Exercise. Once you reach the line containing "(ha : Kept q" in the entries below, write out that line and each one after it down to the line containing "p).1 := by cases o <;> simp_all", exactly and with nothing added.
=== Exercise inputs ===
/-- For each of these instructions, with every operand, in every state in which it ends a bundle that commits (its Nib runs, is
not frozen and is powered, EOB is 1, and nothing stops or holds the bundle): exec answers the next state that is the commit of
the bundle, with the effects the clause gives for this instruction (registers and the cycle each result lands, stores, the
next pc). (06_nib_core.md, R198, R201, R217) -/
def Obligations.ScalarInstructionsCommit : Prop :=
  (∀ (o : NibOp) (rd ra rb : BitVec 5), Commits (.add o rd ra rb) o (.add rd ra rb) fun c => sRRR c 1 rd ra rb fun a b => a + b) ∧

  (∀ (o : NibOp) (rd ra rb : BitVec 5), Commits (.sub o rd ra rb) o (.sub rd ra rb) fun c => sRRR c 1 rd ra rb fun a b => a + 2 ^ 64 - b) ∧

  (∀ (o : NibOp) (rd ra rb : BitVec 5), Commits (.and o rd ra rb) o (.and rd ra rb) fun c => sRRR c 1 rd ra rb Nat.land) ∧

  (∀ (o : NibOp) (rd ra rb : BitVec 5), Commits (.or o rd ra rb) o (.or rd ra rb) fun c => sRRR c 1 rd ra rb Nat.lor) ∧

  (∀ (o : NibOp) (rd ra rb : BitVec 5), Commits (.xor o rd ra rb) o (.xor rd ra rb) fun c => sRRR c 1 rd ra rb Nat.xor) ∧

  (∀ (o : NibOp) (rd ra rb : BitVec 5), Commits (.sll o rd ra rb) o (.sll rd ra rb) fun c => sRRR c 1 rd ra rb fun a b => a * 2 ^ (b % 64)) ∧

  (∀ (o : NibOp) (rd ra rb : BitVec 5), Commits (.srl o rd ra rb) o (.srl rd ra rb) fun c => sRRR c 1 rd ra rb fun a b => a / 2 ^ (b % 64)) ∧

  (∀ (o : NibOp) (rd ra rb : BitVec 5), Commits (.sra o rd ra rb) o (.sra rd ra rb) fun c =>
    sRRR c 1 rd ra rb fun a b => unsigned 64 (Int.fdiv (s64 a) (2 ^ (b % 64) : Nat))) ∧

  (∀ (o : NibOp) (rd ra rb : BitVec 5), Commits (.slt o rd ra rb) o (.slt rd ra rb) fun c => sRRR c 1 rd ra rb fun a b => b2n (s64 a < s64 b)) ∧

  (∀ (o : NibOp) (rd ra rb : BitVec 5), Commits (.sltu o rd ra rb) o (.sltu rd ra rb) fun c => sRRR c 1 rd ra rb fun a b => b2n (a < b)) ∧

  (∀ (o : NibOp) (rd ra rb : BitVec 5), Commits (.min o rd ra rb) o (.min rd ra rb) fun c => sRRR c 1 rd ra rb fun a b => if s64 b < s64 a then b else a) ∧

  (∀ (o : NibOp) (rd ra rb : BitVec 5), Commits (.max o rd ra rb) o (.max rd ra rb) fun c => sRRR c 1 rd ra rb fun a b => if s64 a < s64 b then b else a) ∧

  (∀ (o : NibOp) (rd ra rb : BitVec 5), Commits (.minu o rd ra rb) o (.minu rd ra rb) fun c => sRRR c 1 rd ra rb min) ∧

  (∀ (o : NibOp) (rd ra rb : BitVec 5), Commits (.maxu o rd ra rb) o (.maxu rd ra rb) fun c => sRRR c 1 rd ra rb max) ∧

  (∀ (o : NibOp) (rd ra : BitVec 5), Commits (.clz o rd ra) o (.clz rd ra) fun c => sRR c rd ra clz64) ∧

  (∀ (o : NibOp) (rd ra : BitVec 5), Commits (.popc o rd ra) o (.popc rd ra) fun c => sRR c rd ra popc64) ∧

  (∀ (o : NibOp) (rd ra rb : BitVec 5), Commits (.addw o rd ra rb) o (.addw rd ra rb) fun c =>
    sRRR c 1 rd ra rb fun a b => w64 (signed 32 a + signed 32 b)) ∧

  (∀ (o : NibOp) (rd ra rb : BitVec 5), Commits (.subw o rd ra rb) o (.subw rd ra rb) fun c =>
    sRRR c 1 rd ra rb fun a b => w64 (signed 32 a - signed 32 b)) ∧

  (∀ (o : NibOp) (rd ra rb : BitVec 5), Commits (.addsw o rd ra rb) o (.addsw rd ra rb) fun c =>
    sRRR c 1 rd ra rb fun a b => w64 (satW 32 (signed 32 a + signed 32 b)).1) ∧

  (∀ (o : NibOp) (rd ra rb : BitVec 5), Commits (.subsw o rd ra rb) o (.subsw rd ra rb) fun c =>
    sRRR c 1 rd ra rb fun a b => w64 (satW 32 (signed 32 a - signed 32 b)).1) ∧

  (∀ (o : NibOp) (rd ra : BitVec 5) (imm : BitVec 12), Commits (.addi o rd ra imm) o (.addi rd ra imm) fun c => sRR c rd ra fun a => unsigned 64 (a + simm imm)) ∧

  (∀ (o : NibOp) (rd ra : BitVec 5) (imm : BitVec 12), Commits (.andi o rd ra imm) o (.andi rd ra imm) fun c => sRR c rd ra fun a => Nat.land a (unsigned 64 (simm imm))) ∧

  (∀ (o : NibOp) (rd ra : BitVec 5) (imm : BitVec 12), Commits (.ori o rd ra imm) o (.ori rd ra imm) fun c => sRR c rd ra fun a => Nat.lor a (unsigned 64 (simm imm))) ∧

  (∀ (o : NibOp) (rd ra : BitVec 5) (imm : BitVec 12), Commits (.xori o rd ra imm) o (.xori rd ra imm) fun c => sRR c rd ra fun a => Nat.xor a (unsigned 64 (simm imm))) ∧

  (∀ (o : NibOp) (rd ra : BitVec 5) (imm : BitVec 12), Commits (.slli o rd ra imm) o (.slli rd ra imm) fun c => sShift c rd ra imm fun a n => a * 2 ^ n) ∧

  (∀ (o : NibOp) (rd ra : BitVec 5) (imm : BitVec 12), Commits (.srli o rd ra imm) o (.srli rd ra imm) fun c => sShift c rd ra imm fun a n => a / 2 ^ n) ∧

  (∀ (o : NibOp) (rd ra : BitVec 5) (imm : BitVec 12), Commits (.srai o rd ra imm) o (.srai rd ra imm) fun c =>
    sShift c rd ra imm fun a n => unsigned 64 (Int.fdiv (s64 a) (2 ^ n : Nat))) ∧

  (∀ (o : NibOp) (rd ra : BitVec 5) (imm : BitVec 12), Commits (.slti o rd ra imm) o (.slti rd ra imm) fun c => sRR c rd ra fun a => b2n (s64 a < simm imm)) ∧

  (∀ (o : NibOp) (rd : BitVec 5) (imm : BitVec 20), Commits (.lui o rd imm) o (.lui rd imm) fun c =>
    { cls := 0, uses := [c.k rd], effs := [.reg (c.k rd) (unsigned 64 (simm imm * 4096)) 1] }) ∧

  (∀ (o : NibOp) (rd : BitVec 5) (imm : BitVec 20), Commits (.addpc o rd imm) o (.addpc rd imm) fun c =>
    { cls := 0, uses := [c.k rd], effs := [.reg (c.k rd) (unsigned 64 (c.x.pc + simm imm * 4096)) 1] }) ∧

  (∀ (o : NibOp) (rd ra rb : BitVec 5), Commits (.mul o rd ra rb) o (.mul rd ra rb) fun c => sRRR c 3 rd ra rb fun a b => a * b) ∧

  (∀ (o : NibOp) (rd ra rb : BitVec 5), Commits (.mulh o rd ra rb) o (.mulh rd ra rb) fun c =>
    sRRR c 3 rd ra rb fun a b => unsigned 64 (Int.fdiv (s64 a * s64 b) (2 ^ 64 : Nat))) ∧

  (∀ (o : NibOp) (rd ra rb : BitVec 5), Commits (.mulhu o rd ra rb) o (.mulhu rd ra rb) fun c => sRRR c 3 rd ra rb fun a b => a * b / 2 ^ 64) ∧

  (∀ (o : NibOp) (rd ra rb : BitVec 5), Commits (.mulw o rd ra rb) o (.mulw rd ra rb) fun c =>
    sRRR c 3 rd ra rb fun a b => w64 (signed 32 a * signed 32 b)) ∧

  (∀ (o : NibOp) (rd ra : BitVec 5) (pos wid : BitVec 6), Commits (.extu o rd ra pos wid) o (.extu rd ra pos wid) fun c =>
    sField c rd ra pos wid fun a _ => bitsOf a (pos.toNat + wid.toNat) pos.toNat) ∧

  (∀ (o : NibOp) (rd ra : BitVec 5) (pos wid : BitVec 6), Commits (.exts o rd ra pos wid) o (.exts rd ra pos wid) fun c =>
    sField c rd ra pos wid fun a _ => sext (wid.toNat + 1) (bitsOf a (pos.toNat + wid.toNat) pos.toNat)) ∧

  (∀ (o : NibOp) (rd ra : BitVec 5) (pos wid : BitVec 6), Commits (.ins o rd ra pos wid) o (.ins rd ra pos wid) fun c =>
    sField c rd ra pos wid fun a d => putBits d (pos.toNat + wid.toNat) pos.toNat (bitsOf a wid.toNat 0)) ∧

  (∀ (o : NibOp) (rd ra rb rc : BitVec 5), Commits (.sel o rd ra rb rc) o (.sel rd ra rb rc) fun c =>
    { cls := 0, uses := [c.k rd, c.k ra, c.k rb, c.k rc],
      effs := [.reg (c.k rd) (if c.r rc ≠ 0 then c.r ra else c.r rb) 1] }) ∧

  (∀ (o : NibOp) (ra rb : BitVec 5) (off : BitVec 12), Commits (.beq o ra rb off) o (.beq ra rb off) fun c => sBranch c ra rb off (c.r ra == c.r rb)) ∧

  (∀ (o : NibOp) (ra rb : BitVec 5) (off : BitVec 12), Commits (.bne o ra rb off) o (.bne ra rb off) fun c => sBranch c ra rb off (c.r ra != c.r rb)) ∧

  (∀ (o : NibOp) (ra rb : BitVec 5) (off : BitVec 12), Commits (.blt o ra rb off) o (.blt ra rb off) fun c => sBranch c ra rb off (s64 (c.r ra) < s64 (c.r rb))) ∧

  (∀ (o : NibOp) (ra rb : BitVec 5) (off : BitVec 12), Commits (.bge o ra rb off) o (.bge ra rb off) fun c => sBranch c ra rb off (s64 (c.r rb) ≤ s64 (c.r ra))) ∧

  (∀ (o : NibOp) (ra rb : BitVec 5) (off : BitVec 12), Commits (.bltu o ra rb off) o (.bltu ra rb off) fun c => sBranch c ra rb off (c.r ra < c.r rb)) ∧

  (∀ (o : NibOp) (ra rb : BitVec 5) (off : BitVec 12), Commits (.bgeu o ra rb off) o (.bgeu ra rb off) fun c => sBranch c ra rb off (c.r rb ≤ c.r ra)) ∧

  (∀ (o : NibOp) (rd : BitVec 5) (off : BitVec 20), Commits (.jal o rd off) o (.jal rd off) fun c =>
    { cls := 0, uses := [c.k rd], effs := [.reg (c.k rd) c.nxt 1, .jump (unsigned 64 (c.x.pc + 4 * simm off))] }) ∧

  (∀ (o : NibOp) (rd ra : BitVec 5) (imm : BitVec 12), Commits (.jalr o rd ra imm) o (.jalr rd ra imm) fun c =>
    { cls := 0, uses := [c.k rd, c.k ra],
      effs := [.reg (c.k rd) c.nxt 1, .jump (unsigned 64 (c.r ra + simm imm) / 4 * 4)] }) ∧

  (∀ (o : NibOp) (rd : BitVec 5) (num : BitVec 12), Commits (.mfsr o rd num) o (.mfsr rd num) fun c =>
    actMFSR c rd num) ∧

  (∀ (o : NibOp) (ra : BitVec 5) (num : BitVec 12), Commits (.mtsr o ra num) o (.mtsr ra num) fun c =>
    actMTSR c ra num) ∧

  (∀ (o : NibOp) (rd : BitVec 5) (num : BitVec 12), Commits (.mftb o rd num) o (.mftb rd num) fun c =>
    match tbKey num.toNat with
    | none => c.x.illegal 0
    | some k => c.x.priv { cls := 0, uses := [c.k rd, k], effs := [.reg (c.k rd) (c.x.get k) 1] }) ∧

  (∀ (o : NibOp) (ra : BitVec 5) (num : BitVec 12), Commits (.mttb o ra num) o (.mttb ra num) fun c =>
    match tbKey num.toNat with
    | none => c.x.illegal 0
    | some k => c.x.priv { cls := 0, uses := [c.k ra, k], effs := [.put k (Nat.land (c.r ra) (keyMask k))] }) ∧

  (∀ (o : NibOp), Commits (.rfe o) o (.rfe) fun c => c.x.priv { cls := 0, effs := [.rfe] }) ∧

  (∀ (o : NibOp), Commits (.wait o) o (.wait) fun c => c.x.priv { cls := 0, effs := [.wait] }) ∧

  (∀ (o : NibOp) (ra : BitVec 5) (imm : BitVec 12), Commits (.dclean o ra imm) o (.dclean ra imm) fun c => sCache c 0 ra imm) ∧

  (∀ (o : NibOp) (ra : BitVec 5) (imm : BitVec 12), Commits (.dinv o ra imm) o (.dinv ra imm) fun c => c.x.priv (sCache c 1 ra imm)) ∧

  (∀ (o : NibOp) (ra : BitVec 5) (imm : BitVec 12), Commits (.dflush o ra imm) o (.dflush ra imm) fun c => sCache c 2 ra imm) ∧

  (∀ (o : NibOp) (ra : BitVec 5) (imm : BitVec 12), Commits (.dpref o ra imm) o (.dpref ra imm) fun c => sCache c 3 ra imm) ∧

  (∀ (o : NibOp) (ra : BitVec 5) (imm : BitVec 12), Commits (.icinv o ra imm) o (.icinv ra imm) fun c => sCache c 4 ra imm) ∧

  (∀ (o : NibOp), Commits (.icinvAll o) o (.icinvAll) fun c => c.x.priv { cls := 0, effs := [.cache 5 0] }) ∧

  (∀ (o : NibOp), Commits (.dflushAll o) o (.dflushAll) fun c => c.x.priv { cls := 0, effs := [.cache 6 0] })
===
=== Exercise inputs ===
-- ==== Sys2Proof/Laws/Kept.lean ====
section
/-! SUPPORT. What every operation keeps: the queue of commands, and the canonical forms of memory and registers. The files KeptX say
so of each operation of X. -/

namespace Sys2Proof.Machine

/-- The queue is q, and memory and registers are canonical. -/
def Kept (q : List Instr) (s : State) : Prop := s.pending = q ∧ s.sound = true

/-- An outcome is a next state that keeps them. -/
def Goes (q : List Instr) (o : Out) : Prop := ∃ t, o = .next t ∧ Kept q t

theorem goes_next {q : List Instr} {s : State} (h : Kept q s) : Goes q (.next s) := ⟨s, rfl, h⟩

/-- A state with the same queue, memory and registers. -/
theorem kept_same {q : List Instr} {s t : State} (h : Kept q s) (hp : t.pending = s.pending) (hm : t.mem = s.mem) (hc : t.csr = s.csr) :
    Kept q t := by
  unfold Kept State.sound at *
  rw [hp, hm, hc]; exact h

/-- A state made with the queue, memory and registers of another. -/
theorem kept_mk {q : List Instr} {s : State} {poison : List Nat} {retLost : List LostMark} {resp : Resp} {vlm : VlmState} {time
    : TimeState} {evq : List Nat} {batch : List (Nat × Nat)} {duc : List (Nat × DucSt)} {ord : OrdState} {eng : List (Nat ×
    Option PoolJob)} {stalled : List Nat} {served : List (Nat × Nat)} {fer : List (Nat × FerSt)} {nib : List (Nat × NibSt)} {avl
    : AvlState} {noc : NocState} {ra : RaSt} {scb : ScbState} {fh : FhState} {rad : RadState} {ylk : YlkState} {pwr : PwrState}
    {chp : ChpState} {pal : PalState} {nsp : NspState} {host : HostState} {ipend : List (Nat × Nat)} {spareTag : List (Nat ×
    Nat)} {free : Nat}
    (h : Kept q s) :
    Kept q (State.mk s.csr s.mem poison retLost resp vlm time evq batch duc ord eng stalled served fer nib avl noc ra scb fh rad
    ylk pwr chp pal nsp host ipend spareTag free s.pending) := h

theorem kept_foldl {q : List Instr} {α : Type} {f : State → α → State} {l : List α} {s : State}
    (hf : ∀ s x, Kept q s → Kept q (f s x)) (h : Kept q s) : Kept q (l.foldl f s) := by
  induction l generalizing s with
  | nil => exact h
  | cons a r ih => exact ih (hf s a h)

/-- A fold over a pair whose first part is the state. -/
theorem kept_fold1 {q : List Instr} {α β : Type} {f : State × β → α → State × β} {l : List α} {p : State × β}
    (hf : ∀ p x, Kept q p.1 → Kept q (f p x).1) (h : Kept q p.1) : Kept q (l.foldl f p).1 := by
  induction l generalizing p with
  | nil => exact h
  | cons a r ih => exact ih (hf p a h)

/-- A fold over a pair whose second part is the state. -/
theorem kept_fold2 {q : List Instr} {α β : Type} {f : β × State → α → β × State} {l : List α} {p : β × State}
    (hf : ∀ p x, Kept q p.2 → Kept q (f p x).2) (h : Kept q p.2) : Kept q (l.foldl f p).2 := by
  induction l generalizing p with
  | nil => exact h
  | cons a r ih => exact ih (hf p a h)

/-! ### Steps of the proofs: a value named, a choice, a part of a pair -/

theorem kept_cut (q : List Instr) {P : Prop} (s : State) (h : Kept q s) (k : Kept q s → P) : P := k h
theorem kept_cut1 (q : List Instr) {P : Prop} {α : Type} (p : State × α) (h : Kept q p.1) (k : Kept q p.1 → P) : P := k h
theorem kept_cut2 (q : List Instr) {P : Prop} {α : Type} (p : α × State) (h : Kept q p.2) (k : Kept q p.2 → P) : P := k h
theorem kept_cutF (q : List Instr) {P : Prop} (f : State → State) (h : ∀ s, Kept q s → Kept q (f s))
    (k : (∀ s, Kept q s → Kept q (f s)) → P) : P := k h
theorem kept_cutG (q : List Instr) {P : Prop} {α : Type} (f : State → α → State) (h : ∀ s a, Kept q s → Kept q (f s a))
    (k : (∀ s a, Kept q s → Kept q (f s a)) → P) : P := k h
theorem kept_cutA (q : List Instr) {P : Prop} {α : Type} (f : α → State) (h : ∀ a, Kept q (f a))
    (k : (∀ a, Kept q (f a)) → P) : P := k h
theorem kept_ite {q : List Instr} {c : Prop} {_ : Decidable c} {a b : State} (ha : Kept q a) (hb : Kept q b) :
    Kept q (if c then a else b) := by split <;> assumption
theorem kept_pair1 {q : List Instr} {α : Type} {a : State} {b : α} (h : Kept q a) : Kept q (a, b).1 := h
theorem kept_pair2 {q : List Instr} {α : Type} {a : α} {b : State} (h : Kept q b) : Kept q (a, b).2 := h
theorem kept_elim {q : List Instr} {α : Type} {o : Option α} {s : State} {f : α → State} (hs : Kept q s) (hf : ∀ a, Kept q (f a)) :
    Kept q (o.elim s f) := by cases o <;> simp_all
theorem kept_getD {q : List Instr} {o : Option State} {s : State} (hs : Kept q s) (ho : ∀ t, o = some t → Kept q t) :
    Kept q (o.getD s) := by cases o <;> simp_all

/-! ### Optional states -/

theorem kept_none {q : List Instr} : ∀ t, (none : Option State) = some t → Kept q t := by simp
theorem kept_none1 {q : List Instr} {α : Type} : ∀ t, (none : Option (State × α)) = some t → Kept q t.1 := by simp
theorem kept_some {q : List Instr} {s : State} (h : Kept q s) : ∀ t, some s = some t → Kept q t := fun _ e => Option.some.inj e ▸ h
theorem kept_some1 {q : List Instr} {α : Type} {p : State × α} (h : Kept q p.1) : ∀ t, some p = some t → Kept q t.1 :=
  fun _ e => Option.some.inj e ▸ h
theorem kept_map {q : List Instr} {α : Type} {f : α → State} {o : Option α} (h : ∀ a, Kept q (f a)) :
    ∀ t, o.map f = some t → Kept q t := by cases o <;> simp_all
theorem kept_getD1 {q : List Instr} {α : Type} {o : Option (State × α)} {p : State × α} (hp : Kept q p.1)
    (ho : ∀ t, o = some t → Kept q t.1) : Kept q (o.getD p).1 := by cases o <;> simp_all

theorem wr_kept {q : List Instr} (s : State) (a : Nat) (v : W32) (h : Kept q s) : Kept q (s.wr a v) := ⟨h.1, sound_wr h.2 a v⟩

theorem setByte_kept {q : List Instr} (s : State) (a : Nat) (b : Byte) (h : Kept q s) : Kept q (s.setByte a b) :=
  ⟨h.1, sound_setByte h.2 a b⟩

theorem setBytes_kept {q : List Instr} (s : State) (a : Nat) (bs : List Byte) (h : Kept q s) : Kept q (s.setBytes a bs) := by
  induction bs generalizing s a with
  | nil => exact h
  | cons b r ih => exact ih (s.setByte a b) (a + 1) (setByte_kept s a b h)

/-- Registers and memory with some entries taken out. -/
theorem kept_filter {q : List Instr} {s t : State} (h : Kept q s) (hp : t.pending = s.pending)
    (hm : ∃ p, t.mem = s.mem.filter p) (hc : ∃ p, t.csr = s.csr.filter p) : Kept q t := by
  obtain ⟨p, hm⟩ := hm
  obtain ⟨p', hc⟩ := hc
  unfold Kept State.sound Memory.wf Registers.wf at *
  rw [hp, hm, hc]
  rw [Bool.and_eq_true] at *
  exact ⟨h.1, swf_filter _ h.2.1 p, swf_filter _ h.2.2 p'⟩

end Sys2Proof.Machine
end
===
Response area.
theorem kept_ite {q : List Instr} {c : Prop} {_ : Decidable c} {a b : State} (ha : Kept q a) (hb : Kept q b) :
    Kept q (if c then a else b) := by split <;> assumption
theorem kept_pair1 {q : List Instr} {α : Type} {a : State} {b : α} (h : Kept q a) : Kept q (a, b).1 := h
theorem kept_pair2 {q : List Instr} {α : Type} {a : α} {b : State} (h : Kept q b) : Kept q (a, b).2 := h
theorem kept_elim {q : List Instr} {α : Type} {o : Option α} {s : State} {f : α → State} (hs : Kept q s) (hf : ∀ a, Kept q (f a)) :
    Kept q (o.elim s f) := by cases o <;> simp_all
theorem kept_getD {q : List Instr} {o : Option State} {s : State} (hs : Kept q s) (ho : ∀ t, o = some t → Kept q t) :
    Kept q (o.getD s) := by cases o <;> simp_all

/-! ### Optional states -/

theorem kept_none {q : List Instr} : ∀ t, (none : Option State) = some t → Kept q t := by simp
theorem kept_none1 {q : List Instr} {α : Type} : ∀ t, (none : Option (State × α)) = some t → Kept q t.1 := by simp
theorem kept_some {q : List Instr} {s : State} (h : Kept q s) : ∀ t, some s = some t → Kept q t := fun _ e => Option.some.inj e ▸ h
theorem kept_some1 {q : List Instr} {α : Type} {p : State × α} (h : Kept q p.1) : ∀ t, some p = some t → Kept q t.1 :=
  fun _ e => Option.some.inj e ▸ h
theorem kept_map {q : List Instr} {α : Type} {f : α → State} {o : Option α} (h : ∀ a, Kept q (f a)) :
    ∀ t, o.map f = some t → Kept q t := by cases o <;> simp_all
theorem kept_getD1 {q : List Instr} {α : Type} {o : Option (State × α)} {p : State × α} (hp : Kept q p.1)
    (ho : ∀ t, o = some t → Kept q t.1) : Kept q (o.getD p).1 := by cases o <;> simp_all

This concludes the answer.